After joining in the AC machine as each property value with document resources as pattern string, use the AC machine that input text " is opened ' natural language teaching materials ' that Ma Zhankai writes " and scan, then the AC machine will be exported:
(1)
Ma Zhankai: author property, the place resource:
1. " natural language teaching materials,
2. " count Word recognition methods "
(2)
The natural language teaching materials: the Document Title attribute, the place resource:
1. " natural language is said Justice "
That is to say, occurred two property values of resource " natural language teaching materials " in the command text: author property and title attribute, and the property value of resource " digit recognition method " has appearred simultaneously: author property.This method implements fairly simple, has adopted this method in native system just, has obtained effect preferably.
Step 15: execution module is carried out, according to using weights mechanism to judge that a plurality of attributes of different resource discern user's indication resource.At first calculate the natural language instructions of input and " distance " of each resource, select the minimum resource that will operate as the user of " distance " then.
Discern user's indication resource according to the source attribute values that occurs:
The value of the same attribute of different resource may be identical, makes that a property value is related with a plurality of resources, because user's command text relates to a plurality of attributes of different resource, thereby need discern user's indication resource according to these attributes.
It is considered herein that the resource that the source attribute values that occurs in the user command text is related all might become the resource that the user refers in particular to, just possibility varies in size, so the present invention uses weights mechanism to judge.At first calculate the natural language instructions of input and " distance " of each resource, select the minimum resource that will operate as the user of " distance " then, the algorithmic procedure model as shown in figure 14.
Among Figure 14, S represents natural language instructions text, O
iRepresent i resource, and V
IjJ property value representing i resource, dis (S, O
i) expression S and O
iBetween distance, and also use dis
iExpression.
What total total m resource in the supposing the system now, and user operated is n resource, so:
dis
n=min{dis(S,O
1),dis(S,O
2),...,dis(S,O
k),...,dis(S,O
m)}
=min{dis
1, dis
2..., dis
k..., dis
m(formula 5-3-1)
Because the distance calculation relevant with resource all is to realize by the property value of resource, therefore in (formula 2-6) between S and k the resource apart from dis
kCan be calculated as follows:
The resource of same type has the attribute of similar number and type, and therefore (formula 2-7) can improve as follows:
dis
k=dis(S,O
k)=dis(S,V
k1,V
k2,...,V
kN) (5-3-3)
Here N is a user's interest attribute number in this resource type.For the resource of particular type, the embodiment of the invention defines the weights of its each attribute, and the weights of i attribute are defined as follows:
Generally,, think that then it is 0 for the identification contribution of resource in command text, therefore β in addition if property value does not occur
i=0, certainly as the case may be, also can define its value for needing arbitrarily.

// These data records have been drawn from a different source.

@[simp] theorem setState_config : (s.setState B).config = s.config := rfl
@[simp] theorem setState_cmd : (s.setState B).cmd = s.cmd := rfl
@[simp] theorem setState_latch : (s.setState B).latch = s.latch := rfl
@[simp] theorem setState_done : (s.setState B).done = s.done := rfl
@[simp] theorem setState_errcode : (s.setState B).errcode = s.errcode := rfl
@[simp] theorem setState_kv : (s.setState B).kv = s.kv := rfl
@[simp] theorem setState_hz : (s.setState B).hz = s.hz := rfl
@[simp] theorem setState_ie : (s.setState B).ie = s.ie := rfl
@[simp] theorem setState_src : (s.setState B).src = s.src := rfl
@[simp] theorem setState_dst : (s.setState B).dst = s.dst := rfl
@[simp] theorem setState_len : (s.setState B).len = s.len := rfl
@[simp] theorem setState_outlen : (s.setState B).outlen = s.outlen := rfl
@[simp] theorem setState_key : (s.setState B).key = s.key := rfl
@[simp] theorem setState_iv : (s.setState B).iv = s.iv := rfl
@[simp] theorem setState_state : (s.setState B).state = B := rfl
@[simp] theorem setState_opa : (s.setState B).opa = s.opa := rfl
@[simp] theorem setState_opb : (s.setState B).opb = s.opb := rfl
@[simp] theorem setState_res : (s.setState B).res = s.res := rfl
@[simp] theorem setState_rk : (s.setState B).rk = s.rk := rfl
@[simp] theorem setState_buf : (s.setState B).buf = s.buf := rfl
@[simp] theorem setState_bufDraw : (s.setState B).bufDraw = s.bufDraw := rfl
@[simp] theorem setState_freeReads : (s.setState B).freeReads = s.freeReads := rfl
@[simp] theorem setState_response : (s.setState B).response = s.response := rfl
@[simp] theorem setState_events : (s.setState B).events = s.events := rfl

end setState

section setOutlen

variable (n : Nat)

@[simp] theorem setOutlen_config : (s.setOutlen n).config = s.config := rfl
@[simp] theorem setOutlen_cmd : (s.setOutlen n).cmd = s.cmd := rfl
@[simp] theorem setOutlen_latch : (s.setOutlen n).latch = s.latch := rfl
@[simp] theorem setOutlen_done : (s.setOutlen n).done = s.done := rfl
@[simp] theorem setOutlen_errcode : (s.setOutlen n).errcode = s.errcode := rfl
@[simp] theorem setOutlen_kv : (s.setOutlen n).kv = s.kv := rfl
@[simp] theorem setOutlen_hz : (s.setOutlen n).hz = s.hz := rfl
@[simp] theorem setOutlen_ie : (s.setOutlen n).ie = s.ie := rfl
@[simp] theorem setOutlen_src : (s.setOutlen n).src = s.src := rfl
@[simp] theorem setOutlen_dst : (s.setOutlen n).dst = s.dst := rfl
@[simp] theorem setOutlen_len : (s.setOutlen n).len = s.len := rfl
@[simp] theorem setOutlen_outlen : (s.setOutlen n).outlen = BitVec.ofNat 32 n := rfl
@[simp] theorem setOutlen_key : (s.setOutlen n).key = s.key := rfl
@[simp] theorem setOutlen_iv : (s.setOutlen n).iv = s.iv := rfl
@[simp] theorem setOutlen_state : (s.setOutlen n).state = s.state := rfl
@[simp] theorem setOutlen_opa : (s.setOutlen n).opa = s.opa := rfl
@[simp] theorem setOutlen_opb : (s.setOutlen n).opb = s.opb := rfl
@[simp] theorem setOutlen_res : (s.setOutlen n).res = s.res := rfl
@[simp] theorem setOutlen_rk : (s.setOutlen n).rk = s.rk := rfl
@[simp] theorem setOutlen_buf : (s.setOutlen n).buf = s.buf := rfl
@[simp] theorem setOutlen_bufDraw : (s.setOutlen n).bufDraw = s.bufDraw := rfl
@[simp] theorem setOutlen_freeReads : (s.setOutlen n).freeReads = s.freeReads := rfl
@[simp] theorem setOutlen_response : (s.setOutlen n).response = s.response := rfl
@[simp] theorem setOutlen_events : (s.setOutlen n).events = s.events := rfl

end setOutlen

section loadKey

variable (K : Block)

Next step work is according to property value V
IjWhether occur in command text S, it is as follows to define a sign function:
Therefore, when (formula 2-8) calculates, at first calculate sign (S, V
Ij), and according to the weights W of respective attributes
j, draw product sign (S, V
Ij) * W
j, then with these products according to certain algorithm organization, obtain the net result of (formula 2-8), as follows:
This result has been arranged, can calculate the resource n of minor increment, thereby identified the resource of user's operation by (formula 2-11).
The overall solution of the natural language understanding problem of " from the superficial to the deep, deal with problems to the field one by one " that the project of mainly having introduced is above taked, in the current generation, the embodiment of the invention has been selected the breach of the man-machine conversation in the commercial field as natural language understanding; Next has described the natural language understanding method based on notion, comprise: improve finite-state automata and realized the identification of the assembly of notion, notion and obtained the method for the complete meaning of one's words, proposed the method for utilizing priori to help understand by notion; Then describe context of use and assist understanding, linguistic context is divided into the overall situation linguistic context to native system and the subenvironment linguistic context is handled, and described obtaining, represent and using of they respectively; Set forth computing machine resource position fixing process during executable operations after obtaining the meaning of one's words at last, proposed and realize that the mode of resources bank comes organizational resources, and designed the resource location algorithm and come locating resource.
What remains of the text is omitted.